What Rises, What Sinks
Think of your own commute, or your walk through a neighborhood that isn’t yours. There is a moment, subtle and almost physical, when the texture of things changes. The sidewalks get wider or narrower. The trees are older or younger or missing entirely. The sounds shift. You have crossed an invisible boundary, and your body registers it before your mind does.
We all live in stratified spaces. The genius of Parasite is that it makes the stratification literal, turning economic reality into something you can see and feel and, in one of the film’s most devastating details, smell. Mr. Park wrinkles his nose at his driver. Later, in a moment of drunken honesty with his wife, he describes the smell as something that “crosses the line.” Not a moral judgment, he insists. Just a fact. Just a smell.
But smell is memory. Smell is identity. And when Mr. Kim overhears this assessment of his existence, something breaks in him that the film never repairs.
We recognize this. Not necessarily from wealth and poverty, though many of us know those coordinates well. We recognize it from every moment we have been weighed by something we could not control: an accent, a postal code, the wrong shoes, the particular weariness that clings to people who work too hard for too little. We recognize it from every time we adjusted ourselves, smoothed an edge, performed a version of ourselves designed to pass through someone else’s gate.
The Kims are called parasites. But the film complicates this label until it dissolves. The Parks depend on others to drive them, teach their children, cook their food, manage their home. They live in a kind of luxurious helplessness. Who feeds on whom? The answer, Bong suggests, is less interesting than the question of who built the host-parasite framework in the first place and declared it natural.
A Door You Walk Past Tomorrow
Parasite does not end with resolution. It ends with a letter, written by a son to a father trapped underground, promising that he will one day earn enough money to buy the house above and free him. The camera pulls back to reveal the son, still in the semi-basement, writing by dim light. The dream is the only warm thing in the frame.
Bong Joon-ho has said that the film is not about good and evil. It is about the way capitalism organizes people into arrangements that feel inevitable, even though someone designed them. The stairs are not natural formations. Someone poured the concrete. Someone decided who would climb and who would descend.
This is not a call to revolution, and I am not delivering one. But the film leaves behind a small, persistent disturbance, like a pebble in a shoe. It asks us to notice the architecture. Not the grand, abstract “systems” we invoke in political arguments, but the actual, physical shapes of the spaces we move through. The height of a window. The width of a hallway. Who enters through the front door, and who enters through the side.
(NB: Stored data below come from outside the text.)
/-- A command that is accepted for a pass: one step more (R251). -/
theorem runSteps_of_start {s t : State} {kind : PassKind} {tm : List Token} {asg : BitVec Config.NV} (hstep : step s = .next t)
    (hhost : t.host = []) (hrun : t.run = some (freshRun kind tm asg)) : runSteps (tm.length + 2) s =
      .next (endPass (freshRun kind tm asg) (passValue t.params.sd asg tm)
        (recorded kind (passRecords t.params.sd asg tm 0 []) t)) :=
  (runSteps_succ_of_step hstep _).trans (runSteps_freshRun hhost hrun)

/-! ### EVAL and STEP -/

/-- The state an accepted EVAL ends in, by the program's value or fault (R257, 60_exceptions.md R296). -/
def evalEnd (s : State) : Except EvFault Bool → State
  | .ok b    => { s with host := [], out := b, efault := none }
  | .error f => { s with host := [], efault := some f }

/-- The state an accepted STEP ends in: as an EVAL, with the records in ETRACE (R262). -/
def stepEnd (s : State) (records : List StepRecord) : Except EvFault Bool → State
  | .ok b    => { s with host := [], out := b, efault := none, etrace := records ++ [.final b] }
  | .error f => { s with host := [], efault := some f, etrace := records }

@[simp] theorem stepEnd_ok_etrace (s : State) (records : List StepRecord) (b : Bool) :
    (stepEnd s records (.ok b)).etrace = records ++ [.final b] := rfl

@[simp] theorem stepEnd_error_etrace (s : State) (records : List StepRecord) (f : EvFault) :
    (stepEnd s records (.error f)).etrace = records := rfl

/-- The two ends differ in ETRACE only. -/
theorem evalEnd_agrees_with_stepEnd {s u : State} (hs : s.run = none) (hu : u.run = none) (hout : s.out = u.out)
    (records : List StepRecord) (result : Except EvFault Bool) :
    (evalEnd s result).run = none ∧ (stepEnd u records result).run = none ∧
      (evalEnd s result).out = (stepEnd u records result).out ∧
      (evalEnd s result).efault = (stepEnd u records result).efault := by
  cases result with
  | error f => exact ⟨hs, hu, hout, rfl⟩
  | ok b => exact ⟨hs, hu, rfl, rfl⟩

section
variable {s : State} {req : EvRequest} (hhost : s.host = [.ev req]) (hrun : s.run = none)
include hhost hrun

/-- An overlong program ends the command at once (R251). -/
theorem runSteps_of_long (hcmd : req.cmd = 0#2 ∨ req.cmd = 1#2) (long : s.params.lmax < plenPort s.params req) (k : Nat) :
    runSteps (k + 1) s = .next (evRaise (.progTooLong (plenPort s.params req)) { s with host := [] }) := by
  rw [runSteps_succ_of_step (step_of_long hhost hrun hcmd long)]
  exact runSteps_idle rfl rfl k

section
variable (fits : plenPort s.params req ≤ s.params.lmax) (supplied : plenPort s.params req ≤ req.prog.length)
include fits supplied

theorem runSteps_of_eval (hcmd : req.cmd = 0#2) : runSteps (plenPort s.params req + 2) s =
    .next (evalEnd s (passValue s.params.sd req.asgin (req.prog.take (plenPort s.params req)))) := by
  have pass := runSteps_of_start (step_of_eval hhost hrun fits supplied hcmd) rfl rfl
  rw [List.length_take_of_le supplied, recorded_of_ne_step (by decide)] at pass
  rw [pass]
  cases passValue s.params.sd req.asgin (req.prog.take (plenPort s.params req)) with
  | error f => simp only [endPass, evRaise, evalEnd, hrun]
  | ok b => simp only [endPass, finishPass, freshRun, completeEval, evalEnd, hrun]

theorem runSteps_of_step (hcmd : req.cmd = 1#2) : runSteps (plenPort s.params req + 2) s =
    .next (stepEnd s (passRecords s.params.sd req.asgin (req.prog.take (plenPort s.params req)) 0 [])
      (passValue s.params.sd req.asgin (req.prog.take (plenPort s.params req)))) := by
  have pass := runSteps_of_start (step_of_step hhost hrun fits supplied hcmd) rfl rfl
  rw [List.length_take_of_le supplied] at pass
  rw [pass]
  cases passValue s.params.sd req.asgin (req.prog.take (plenPort s.params req)) with
  | error f => simp only [endPass, evRaise, recorded, freshRun, if_true, List.nil_append, stepEnd, hrun]
  | ok b => simp only [endPass, finishPass, freshRun, completeEval, recorded, if_true, List.nil_append, stepEnd, hrun]

end
end

/-- Settles O42. -/
theorem evalComputesTheProgramsValue : Obligations.EvalComputesTheProgramsValue := by
  rintro s req _ hhost hrun hcmd rfl fits supplied
  rw [runSteps_of_eval hhost hrun fits supplied hcmd]
  cases passValue s.params.sd req.asgin (req.prog.take (plenPort s.params req)) with
  | error f => rfl
  | ok b => rfl

/-- Settles O43: either both are refused for their length, or both end by the value of the same program. -/
theorem stepEqualsEval : Obligations.StepEqualsEval := by
  rintro s req _ hrun rfl supplied
  obtain fits | long := le_or_gt (plenPort s.params req) s.params.lmax
  · have eval_end := runSteps_of_eval (s := { s with host := [.ev { req with cmd := 0#2 }] }) rfl hrun fits supplied rfl
    have step_end := runSteps_of_step (s := { s with host := [.ev { req with cmd := 1#2 }] }) rfl hrun fits supplied rfl
    exact ⟨_, _, eval_end, step_end, evalEnd_agrees_with_stepEnd hrun hrun rfl _ _⟩
  · have eval_end := runSteps_of_long (s := { s with host := [.ev { req with cmd := 0#2 }] }) rfl hrun (.inl rfl) long
    have step_end := runSteps_of_long (s := { s with host := [.ev { req with cmd := 1#2 }] }) rfl hrun (.inr rfl) long
    exact ⟨_, _, eval_end _, step_end _, rfl, rfl, rfl, rfl⟩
The next time you walk up or down a flight of stairs, in a building you know well, you might pause for half a second. Not to feel guilty, and not to feel righteous. Just to notice the grade of the ground. To register how differently the rain falls depending on where you stand. That half-second of noticing is small and probably useless. But it is the beginning of seeing, and seeing is the one thing the film insists we owe each other, even when what we see makes us flinch.